RAY: So if it’s a “total loss,” you’ll have to negotiate with your insurance company for a settlement based on the value of the car. And that requires some research on your part. Why? Because the insurance company’s business model is based on paying you as little as it has to. So you don’t have to accept the first offer.

TOM: But if the insurance company declares it totaled, I’d accept it stoically, and start over with a car that hasn’t tried to learn to fly. Good luck, Joe.

DEAR TOM AND RAY: I was driving on a rural road and rounded a bend where there was a family of geese crossing: Mama, Papa and five goslings. I successfully slammed on my brakes, and they crossed the road safely. The thing is, I really, really smoked the tires, and perhaps the brakes as well.

It reminded me of the drag races when the guys smoke their tires to make them stick to the road better. Should I have someone take a look at them? I was 20 miles from home, and the brakes worked fine the rest of the way. I also wonder if the tires could have been damaged. — Mary

TOM: Forget about it. Brakes are designed to be used that way when necessary.

RAY: That’s the limit of their ability.
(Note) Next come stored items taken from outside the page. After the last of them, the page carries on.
/-! ## `State.complete` -/

@[simp] theorem State.complete_ie (s : State) : (s.complete).ie = s.ie := rfl
@[simp] theorem State.complete_busy (s : State) : (s.complete).busy = false := rfl
@[simp] theorem State.complete_done (s : State) : (s.complete).done = true := rfl
@[simp] theorem State.complete_err (s : State) : (s.complete).err = s.err := rfl
@[simp] theorem State.complete_busywr (s : State) : (s.complete).busywr = s.busywr := rfl
@[simp] theorem State.complete_b2fin (s : State) : (s.complete).b2fin = s.b2fin := rfl
@[simp] theorem State.complete_errcode (s : State) : (s.complete).errcode = s.errcode := rfl
@[simp] theorem State.complete_errcmd (s : State) : (s.complete).errcmd = s.errcmd := rfl
@[simp] theorem State.complete_scryptN (s : State) : (s.complete).scryptN = s.scryptN := rfl
@[simp] theorem State.complete_scryptR (s : State) : (s.complete).scryptR = s.scryptR := rfl
@[simp] theorem State.complete_scryptP (s : State) : (s.complete).scryptP = s.scryptP := rfl
@[simp] theorem State.complete_h256 (s : State) : (s.complete).h256 = s.h256 := rfl
@[simp] theorem State.complete_h512 (s : State) : (s.complete).h512 = s.h512 := rfl
@[simp] theorem State.complete_b2h (s : State) : (s.complete).b2h = s.b2h := rfl
@[simp] theorem State.complete_b2t (s : State) : (s.complete).b2t = s.b2t := rfl
@[simp] theorem State.complete_mem (s : State) : (s.complete).mem = s.mem := rfl
@[simp] theorem State.complete_pending (s : State) : (s.complete).pending = none := rfl
@[simp] theorem State.complete_scratch (s : State) : (s.complete).scratch = s.scratch := rfl
@[simp] theorem State.complete_cfg (s : State) : (s.complete).cfg = s.cfg := rfl
@[simp] theorem State.complete_inbox (s : State) : (s.complete).inbox = s.inbox := rfl
@[simp] theorem State.complete_replies (s : State) : (s.complete).replies = s.replies := rfl

/-! ## `State.reject` -/

@[simp] theorem State.reject_ie (s : State) (e : CmdError) (w : Word) : (s.reject e w).ie = s.ie := rfl
@[simp] theorem State.reject_busy (s : State) (e : CmdError) (w : Word) : (s.reject e w).busy = s.busy := rfl
@[simp] theorem State.reject_done (s : State) (e : CmdError) (w : Word) : (s.reject e w).done = true := rfl
@[simp] theorem State.reject_err (s : State) (e : CmdError) (w : Word) : (s.reject e w).err = true := rfl
@[simp] theorem State.reject_busywr (s : State) (e : CmdError) (w : Word) : (s.reject e w).busywr = s.busywr := rfl
@[simp] theorem State.reject_b2fin (s : State) (e : CmdError) (w : Word) : (s.reject e w).b2fin = s.b2fin := rfl
@[simp] theorem State.reject_errcode (s : State) (e : CmdError) (w : Word) : (s.reject e w).errcode = e.code := rfl
@[simp] theorem State.reject_errcmd (s : State) (e : CmdError) (w : Word) : (s.reject e w).errcmd = w := rfl
@[simp] theorem State.reject_scryptN (s : State) (e : CmdError) (w : Word) : (s.reject e w).scryptN = s.scryptN := rfl
@[simp] theorem State.reject_scryptR (s : State) (e : CmdError) (w : Word) : (s.reject e w).scryptR = s.scryptR := rfl
@[simp] theorem State.reject_scryptP (s : State) (e : CmdError) (w : Word) : (s.reject e w).scryptP = s.scryptP := rfl
@[simp] theorem State.reject_h256 (s : State) (e : CmdError) (w : Word) : (s.reject e w).h256 = s.h256 := rfl
@[simp] theorem State.reject_h512 (s : State) (e : CmdError) (w : Word) : (s.reject e w).h512 = s.h512 := rfl
@[simp] theorem State.reject_b2h (s : State) (e : CmdError) (w : Word) : (s.reject e w).b2h = s.b2h := rfl
@[simp] theorem State.reject_b2t (s : State) (e : CmdError) (w : Word) : (s.reject e w).b2t = s.b2t := rfl
@[simp] theorem State.reject_mem (s : State) (e : CmdError) (w : Word) : (s.reject e w).mem = s.mem := rfl
@[simp] theorem State.reject_pending (s : State) (e : CmdError) (w : Word) : (s.reject e w).pending = s.pending := rfl
@[simp] theorem State.reject_scratch (s : State) (e : CmdError) (w : Word) : (s.reject e w).scratch = s.scratch := rfl
@[simp] theorem State.reject_cfg (s : State) (e : CmdError) (w : Word) : (s.reject e w).cfg = s.cfg := rfl
@[simp] theorem State.reject_inbox (s : State) (e : CmdError) (w : Word) : (s.reject e w).inbox = s.inbox := rfl
@[simp] theorem State.reject_replies (s : State) (e : CmdError) (w : Word) : (s.reject e w).replies = s.replies := rfl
You don’t want to use anything at the absolute limit of its ability all the time — whether it’s brakes, a cooling system or your brother’s brain capacity.

TOM: If you used the brakes like that every time you stopped the car, you’d overheat them and warp the rotors. But slamming on the brakes one time, or once in a while, doesn’t do any damage at all.

RAY: Same with smoking the tires. If you don’t have anti-lock brakes, you probably skidded and took a little rubber off a couple of your tires. That may have created small, temporary flat spots. But those certainly went away as you drove.

TOM: So forget about it, Mary. The brakes and tires did what they were supposed to do: They stopped the car quickly when you needed them to. And any minor wear and tear you put on them is more than offset by the good karma you gained from the goose gods.